■ **Work order**: In the records below, find the line containing "-- ==== Sys2Proof/Machine/Resets.lean" and the line containing "def execResetNRelease (s"; please repeat exactly the lines from one to the other, both included, and nothing more.
(Given records begins)
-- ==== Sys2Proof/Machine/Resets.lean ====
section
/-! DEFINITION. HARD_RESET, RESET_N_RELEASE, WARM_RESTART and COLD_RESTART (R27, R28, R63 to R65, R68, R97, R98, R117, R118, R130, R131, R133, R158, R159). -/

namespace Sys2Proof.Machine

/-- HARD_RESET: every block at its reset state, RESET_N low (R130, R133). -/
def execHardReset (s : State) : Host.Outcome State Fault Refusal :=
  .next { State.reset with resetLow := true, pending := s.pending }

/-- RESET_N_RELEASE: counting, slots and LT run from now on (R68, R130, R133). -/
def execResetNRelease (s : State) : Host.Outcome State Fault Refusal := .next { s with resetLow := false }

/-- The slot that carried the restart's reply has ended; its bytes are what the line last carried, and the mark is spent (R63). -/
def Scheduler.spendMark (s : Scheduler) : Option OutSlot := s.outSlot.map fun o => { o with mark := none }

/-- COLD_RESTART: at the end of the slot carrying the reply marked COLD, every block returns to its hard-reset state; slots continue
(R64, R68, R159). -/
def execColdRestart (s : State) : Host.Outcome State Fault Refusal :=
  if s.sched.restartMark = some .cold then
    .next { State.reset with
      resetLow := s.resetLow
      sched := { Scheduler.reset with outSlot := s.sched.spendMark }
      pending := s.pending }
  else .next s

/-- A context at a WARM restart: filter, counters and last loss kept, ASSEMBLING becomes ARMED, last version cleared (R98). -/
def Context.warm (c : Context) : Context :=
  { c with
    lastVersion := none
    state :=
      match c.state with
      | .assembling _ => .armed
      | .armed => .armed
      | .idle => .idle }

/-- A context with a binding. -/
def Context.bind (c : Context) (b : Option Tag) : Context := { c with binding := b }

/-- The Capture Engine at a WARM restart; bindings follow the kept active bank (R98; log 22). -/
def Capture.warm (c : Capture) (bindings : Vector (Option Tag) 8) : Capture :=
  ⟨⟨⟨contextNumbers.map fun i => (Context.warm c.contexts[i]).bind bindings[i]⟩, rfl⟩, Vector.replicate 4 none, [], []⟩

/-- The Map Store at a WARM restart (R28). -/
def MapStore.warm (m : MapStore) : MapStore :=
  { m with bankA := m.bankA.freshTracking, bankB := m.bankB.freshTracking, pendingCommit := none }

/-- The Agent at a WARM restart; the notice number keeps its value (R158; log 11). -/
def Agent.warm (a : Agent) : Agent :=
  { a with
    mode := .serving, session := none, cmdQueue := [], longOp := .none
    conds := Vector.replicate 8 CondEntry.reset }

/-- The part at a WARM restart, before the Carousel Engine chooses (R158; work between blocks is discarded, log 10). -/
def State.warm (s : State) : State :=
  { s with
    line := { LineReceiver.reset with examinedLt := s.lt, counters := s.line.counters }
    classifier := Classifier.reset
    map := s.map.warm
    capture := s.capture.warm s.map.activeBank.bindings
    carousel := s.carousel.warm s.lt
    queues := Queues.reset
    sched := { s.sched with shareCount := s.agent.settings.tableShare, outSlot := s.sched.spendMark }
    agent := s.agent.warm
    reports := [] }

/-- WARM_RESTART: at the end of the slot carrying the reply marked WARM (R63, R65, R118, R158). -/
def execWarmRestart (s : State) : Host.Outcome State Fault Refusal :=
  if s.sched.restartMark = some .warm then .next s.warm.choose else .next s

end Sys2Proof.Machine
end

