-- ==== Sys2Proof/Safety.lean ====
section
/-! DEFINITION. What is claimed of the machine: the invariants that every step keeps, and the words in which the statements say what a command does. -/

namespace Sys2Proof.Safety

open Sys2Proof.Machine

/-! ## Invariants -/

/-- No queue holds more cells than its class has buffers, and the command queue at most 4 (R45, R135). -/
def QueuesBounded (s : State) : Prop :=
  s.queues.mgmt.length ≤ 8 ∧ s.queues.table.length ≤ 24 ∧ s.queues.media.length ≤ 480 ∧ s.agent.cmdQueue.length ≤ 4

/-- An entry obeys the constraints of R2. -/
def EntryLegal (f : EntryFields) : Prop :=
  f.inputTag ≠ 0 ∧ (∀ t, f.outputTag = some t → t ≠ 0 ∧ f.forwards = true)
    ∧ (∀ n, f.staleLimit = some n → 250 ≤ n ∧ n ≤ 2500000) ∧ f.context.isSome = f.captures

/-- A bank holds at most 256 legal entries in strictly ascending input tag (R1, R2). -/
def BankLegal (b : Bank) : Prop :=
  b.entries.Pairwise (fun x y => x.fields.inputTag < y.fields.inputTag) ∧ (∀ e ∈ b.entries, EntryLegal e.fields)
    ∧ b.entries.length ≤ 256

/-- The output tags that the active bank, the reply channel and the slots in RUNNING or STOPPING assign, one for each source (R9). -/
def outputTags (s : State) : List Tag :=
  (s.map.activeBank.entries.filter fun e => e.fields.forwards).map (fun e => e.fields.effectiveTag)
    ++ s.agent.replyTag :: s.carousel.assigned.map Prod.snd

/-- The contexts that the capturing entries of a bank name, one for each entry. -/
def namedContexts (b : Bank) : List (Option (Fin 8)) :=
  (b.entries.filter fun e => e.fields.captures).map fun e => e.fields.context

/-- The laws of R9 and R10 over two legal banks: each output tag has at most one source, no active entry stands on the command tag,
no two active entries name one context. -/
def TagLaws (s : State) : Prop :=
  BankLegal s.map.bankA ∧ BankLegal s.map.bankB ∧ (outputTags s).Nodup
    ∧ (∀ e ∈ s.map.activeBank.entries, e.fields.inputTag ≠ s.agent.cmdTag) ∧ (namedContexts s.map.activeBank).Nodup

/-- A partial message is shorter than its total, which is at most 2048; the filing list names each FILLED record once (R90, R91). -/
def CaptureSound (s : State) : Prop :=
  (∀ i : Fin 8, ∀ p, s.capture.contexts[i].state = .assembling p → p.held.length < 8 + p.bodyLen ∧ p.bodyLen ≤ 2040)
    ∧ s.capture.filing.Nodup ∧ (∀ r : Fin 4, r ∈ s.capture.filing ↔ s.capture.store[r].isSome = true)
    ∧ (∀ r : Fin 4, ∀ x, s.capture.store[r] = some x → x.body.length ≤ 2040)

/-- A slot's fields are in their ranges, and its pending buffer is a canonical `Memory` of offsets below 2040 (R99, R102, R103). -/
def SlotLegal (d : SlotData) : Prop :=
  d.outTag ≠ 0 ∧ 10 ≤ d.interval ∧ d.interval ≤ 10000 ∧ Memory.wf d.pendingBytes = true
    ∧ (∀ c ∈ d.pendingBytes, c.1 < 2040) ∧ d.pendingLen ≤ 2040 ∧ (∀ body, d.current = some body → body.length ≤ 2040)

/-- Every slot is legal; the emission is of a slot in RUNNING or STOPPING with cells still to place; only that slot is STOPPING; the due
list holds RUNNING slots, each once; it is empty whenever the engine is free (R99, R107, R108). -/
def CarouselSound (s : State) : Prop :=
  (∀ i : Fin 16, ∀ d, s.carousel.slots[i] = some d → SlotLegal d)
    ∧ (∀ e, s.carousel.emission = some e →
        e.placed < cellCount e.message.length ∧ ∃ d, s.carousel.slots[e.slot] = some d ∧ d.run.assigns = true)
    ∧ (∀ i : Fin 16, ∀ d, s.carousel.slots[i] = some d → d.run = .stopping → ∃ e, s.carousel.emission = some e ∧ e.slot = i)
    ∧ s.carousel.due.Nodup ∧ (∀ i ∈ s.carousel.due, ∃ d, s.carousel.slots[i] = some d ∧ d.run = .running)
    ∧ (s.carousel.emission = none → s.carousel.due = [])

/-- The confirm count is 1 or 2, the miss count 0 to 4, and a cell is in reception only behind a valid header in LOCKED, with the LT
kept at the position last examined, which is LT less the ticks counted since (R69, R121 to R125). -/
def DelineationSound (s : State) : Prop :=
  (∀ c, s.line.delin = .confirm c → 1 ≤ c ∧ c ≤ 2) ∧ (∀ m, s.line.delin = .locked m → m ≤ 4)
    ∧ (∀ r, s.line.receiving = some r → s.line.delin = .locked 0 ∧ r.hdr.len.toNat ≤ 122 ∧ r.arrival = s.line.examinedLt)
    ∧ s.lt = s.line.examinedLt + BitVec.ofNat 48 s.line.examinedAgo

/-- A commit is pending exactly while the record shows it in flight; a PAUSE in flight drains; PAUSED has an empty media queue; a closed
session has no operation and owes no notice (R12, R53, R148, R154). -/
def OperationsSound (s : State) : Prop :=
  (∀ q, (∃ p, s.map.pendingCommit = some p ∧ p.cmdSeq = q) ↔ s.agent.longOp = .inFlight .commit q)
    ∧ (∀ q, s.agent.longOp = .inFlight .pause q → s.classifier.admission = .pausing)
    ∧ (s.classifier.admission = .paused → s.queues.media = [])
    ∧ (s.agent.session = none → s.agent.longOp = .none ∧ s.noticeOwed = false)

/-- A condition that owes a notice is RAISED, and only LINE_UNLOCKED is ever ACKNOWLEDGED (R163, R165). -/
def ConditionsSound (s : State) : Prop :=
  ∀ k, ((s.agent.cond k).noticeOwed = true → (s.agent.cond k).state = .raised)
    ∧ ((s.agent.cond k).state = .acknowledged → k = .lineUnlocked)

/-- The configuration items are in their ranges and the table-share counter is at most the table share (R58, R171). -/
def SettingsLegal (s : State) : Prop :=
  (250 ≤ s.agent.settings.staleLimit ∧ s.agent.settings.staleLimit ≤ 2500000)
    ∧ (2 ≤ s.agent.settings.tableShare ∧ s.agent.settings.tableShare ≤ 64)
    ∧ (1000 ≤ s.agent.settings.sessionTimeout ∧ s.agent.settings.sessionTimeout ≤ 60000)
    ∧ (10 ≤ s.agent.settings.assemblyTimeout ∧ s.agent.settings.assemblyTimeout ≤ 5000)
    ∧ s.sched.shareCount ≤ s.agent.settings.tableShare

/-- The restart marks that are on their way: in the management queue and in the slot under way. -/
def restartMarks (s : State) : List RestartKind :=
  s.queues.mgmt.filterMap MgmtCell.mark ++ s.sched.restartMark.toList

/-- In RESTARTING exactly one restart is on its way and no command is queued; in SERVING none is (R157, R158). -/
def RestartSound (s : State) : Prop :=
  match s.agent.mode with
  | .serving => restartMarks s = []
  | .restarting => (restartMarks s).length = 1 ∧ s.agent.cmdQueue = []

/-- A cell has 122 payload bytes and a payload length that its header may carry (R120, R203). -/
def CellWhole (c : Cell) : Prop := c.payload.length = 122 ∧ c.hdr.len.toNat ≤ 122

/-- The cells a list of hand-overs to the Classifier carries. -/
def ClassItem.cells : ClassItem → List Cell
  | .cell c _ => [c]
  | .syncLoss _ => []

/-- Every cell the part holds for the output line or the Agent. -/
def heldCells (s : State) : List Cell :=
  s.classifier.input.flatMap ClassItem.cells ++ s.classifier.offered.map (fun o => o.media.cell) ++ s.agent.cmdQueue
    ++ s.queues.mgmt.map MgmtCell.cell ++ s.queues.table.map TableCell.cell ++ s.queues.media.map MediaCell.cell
(Given records ends)
(Given records begins)
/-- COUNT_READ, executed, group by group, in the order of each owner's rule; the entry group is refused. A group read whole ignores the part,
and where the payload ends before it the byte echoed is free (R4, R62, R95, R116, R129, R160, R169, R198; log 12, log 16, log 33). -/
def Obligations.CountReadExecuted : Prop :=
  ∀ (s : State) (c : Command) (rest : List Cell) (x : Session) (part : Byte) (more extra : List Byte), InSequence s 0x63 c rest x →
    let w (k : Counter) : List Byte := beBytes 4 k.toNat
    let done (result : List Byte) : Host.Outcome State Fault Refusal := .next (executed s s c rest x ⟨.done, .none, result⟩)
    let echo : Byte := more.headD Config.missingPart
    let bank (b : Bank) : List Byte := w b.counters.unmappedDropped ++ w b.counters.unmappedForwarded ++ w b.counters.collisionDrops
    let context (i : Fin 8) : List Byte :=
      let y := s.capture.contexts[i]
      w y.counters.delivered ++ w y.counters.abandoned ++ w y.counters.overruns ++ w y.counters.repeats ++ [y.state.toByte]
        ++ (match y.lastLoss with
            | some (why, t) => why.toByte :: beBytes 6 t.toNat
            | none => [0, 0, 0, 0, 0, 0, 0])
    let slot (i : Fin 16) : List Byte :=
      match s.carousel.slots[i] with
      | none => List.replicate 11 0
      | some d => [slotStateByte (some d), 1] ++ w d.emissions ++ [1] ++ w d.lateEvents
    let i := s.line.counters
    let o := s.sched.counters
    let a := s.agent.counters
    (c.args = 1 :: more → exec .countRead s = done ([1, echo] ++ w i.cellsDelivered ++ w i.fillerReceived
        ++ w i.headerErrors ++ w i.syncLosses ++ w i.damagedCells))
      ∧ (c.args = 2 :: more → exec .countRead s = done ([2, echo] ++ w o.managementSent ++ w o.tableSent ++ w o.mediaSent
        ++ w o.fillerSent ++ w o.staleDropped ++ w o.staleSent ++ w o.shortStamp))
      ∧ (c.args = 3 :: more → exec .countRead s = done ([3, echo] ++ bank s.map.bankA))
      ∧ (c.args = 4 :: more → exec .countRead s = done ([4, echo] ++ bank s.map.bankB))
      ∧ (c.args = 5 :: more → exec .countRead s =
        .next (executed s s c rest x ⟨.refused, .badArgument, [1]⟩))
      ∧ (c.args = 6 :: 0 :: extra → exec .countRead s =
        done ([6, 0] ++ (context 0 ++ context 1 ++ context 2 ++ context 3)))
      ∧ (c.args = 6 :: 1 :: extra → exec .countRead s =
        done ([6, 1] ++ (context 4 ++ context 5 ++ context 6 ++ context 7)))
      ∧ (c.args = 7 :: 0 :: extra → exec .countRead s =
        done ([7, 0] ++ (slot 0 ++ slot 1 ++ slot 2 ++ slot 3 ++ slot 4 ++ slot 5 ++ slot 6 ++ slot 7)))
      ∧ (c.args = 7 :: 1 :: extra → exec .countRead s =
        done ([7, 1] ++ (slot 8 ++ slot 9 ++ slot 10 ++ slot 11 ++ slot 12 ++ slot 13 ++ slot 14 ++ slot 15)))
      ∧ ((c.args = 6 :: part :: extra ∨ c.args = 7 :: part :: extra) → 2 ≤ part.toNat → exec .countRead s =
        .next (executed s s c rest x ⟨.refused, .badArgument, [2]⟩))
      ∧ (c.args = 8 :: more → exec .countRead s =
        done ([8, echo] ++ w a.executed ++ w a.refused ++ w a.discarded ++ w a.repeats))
(Given records ends)
■ **Exercise response**:
-- ==== Sys2Proof/Machine/Resets.lean ====
section
/-! DEFINITION. HARD_RESET, RESET_N_RELEASE, WARM_RESTART and COLD_RESTART (R27, R28, R63 to R65, R68, R97, R98, R117, R118, R130, R131, R133, R158, R159). -/

namespace Sys2Proof.Machine

/-- HARD_RESET: every block at its reset state, RESET_N low (R130, R133). -/
def execHardReset (s : State) : Host.Outcome State Fault Refusal :=
  .next { State.reset with resetLow := true, pending := s.pending }

/-- RESET_N_RELEASE: counting, slots and LT run from now on (R68, R130, R133). -/
def execResetNRelease (s : State) : Host.Outcome State Fault Refusal := .next { s with resetLow := false }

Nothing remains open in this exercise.